Extracted information:

- - -

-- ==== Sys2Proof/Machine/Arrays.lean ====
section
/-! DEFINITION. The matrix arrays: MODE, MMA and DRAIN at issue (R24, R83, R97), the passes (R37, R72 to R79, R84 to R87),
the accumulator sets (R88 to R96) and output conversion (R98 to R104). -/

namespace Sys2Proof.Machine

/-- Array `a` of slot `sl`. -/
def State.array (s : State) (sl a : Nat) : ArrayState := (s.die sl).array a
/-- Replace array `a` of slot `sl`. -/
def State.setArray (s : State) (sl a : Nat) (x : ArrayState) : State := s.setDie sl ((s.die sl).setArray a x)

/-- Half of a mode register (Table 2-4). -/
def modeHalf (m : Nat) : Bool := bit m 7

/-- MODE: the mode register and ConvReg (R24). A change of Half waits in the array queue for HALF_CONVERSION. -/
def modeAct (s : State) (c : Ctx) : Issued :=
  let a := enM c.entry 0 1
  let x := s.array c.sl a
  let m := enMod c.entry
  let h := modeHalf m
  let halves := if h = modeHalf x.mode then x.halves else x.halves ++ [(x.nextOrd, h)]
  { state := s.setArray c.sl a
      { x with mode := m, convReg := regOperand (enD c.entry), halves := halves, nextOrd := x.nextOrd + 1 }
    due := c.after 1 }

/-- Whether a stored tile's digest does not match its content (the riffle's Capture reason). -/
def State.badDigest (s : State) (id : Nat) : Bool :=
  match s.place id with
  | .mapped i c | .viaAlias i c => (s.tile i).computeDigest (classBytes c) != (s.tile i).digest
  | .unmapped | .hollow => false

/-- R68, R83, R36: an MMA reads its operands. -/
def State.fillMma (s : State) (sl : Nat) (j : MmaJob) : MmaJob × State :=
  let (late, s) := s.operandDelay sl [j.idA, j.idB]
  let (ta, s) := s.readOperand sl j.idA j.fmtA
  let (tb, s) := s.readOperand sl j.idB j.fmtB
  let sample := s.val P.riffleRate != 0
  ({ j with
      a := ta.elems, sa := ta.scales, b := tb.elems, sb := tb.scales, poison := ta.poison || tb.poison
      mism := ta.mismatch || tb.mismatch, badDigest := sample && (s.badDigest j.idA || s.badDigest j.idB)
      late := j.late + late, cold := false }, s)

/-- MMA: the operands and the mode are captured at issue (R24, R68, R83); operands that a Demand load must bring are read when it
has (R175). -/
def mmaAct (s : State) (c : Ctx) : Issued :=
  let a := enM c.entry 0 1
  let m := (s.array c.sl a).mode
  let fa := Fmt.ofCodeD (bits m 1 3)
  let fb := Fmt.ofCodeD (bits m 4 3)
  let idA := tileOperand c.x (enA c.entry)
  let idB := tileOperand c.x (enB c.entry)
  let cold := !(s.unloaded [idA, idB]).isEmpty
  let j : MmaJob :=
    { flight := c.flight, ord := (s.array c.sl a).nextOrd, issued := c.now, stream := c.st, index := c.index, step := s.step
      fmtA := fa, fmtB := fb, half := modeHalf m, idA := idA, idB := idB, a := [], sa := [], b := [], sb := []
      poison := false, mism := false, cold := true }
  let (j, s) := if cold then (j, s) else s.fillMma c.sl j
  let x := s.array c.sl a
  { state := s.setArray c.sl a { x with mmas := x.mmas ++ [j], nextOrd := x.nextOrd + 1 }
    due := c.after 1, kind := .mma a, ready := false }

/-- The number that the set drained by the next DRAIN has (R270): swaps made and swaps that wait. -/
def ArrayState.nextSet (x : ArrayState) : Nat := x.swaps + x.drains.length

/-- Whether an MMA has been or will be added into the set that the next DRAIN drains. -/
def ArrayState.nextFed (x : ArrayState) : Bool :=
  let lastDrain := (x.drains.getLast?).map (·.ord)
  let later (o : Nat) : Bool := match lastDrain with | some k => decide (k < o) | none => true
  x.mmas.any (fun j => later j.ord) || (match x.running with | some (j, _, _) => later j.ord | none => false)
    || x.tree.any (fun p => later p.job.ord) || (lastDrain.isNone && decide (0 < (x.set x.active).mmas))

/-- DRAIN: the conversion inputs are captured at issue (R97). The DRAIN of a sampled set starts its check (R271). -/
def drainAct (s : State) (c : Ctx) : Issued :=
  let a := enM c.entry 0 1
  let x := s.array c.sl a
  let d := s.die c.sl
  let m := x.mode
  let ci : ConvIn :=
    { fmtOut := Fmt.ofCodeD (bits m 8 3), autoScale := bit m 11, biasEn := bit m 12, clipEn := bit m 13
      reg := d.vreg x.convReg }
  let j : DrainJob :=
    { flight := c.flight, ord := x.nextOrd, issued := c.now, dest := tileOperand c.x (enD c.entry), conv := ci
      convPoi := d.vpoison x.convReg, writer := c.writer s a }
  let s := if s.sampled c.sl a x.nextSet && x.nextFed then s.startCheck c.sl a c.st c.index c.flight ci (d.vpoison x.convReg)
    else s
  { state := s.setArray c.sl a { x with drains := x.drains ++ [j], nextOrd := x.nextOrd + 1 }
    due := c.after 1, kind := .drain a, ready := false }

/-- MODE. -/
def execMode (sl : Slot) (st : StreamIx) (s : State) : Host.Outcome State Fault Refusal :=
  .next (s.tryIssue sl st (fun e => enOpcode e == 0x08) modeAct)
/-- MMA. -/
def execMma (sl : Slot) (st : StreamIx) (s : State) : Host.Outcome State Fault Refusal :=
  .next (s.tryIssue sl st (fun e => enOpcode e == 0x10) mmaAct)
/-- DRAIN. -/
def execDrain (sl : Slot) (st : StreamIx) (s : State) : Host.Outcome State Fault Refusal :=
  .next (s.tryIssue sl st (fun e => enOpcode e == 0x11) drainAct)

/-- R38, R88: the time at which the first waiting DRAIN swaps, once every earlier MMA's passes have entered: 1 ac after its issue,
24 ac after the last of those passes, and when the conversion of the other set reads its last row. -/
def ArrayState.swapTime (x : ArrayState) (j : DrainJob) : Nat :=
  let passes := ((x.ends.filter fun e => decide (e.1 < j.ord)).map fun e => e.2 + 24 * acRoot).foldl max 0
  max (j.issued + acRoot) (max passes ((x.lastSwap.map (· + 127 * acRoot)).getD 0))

- - -

Exercise brief: Your task is to transcribe, with no changes, only the lines of the listing above that lie between the line holding "def execMode (sl" and the line holding "def execDrain (sl", inclusive.

Result of this exercise:
def execMode (sl : Slot) (st : StreamIx) (s : State) : Host.Outcome State Fault Refusal :=
  .next (s.tryIssue sl st (fun e => enOpcode e == 0x08) modeAct)
/-- MMA. -/
def execMma (sl : Slot) (st : StreamIx) (s : State) : Host.Outcome State Fault Refusal :=
  .next (s.tryIssue sl st (fun e => enOpcode e == 0x10) mmaAct)
/-- DRAIN. -/
def execDrain (sl : Slot) (st : StreamIx) (s : State) : Host.Outcome State Fault Refusal :=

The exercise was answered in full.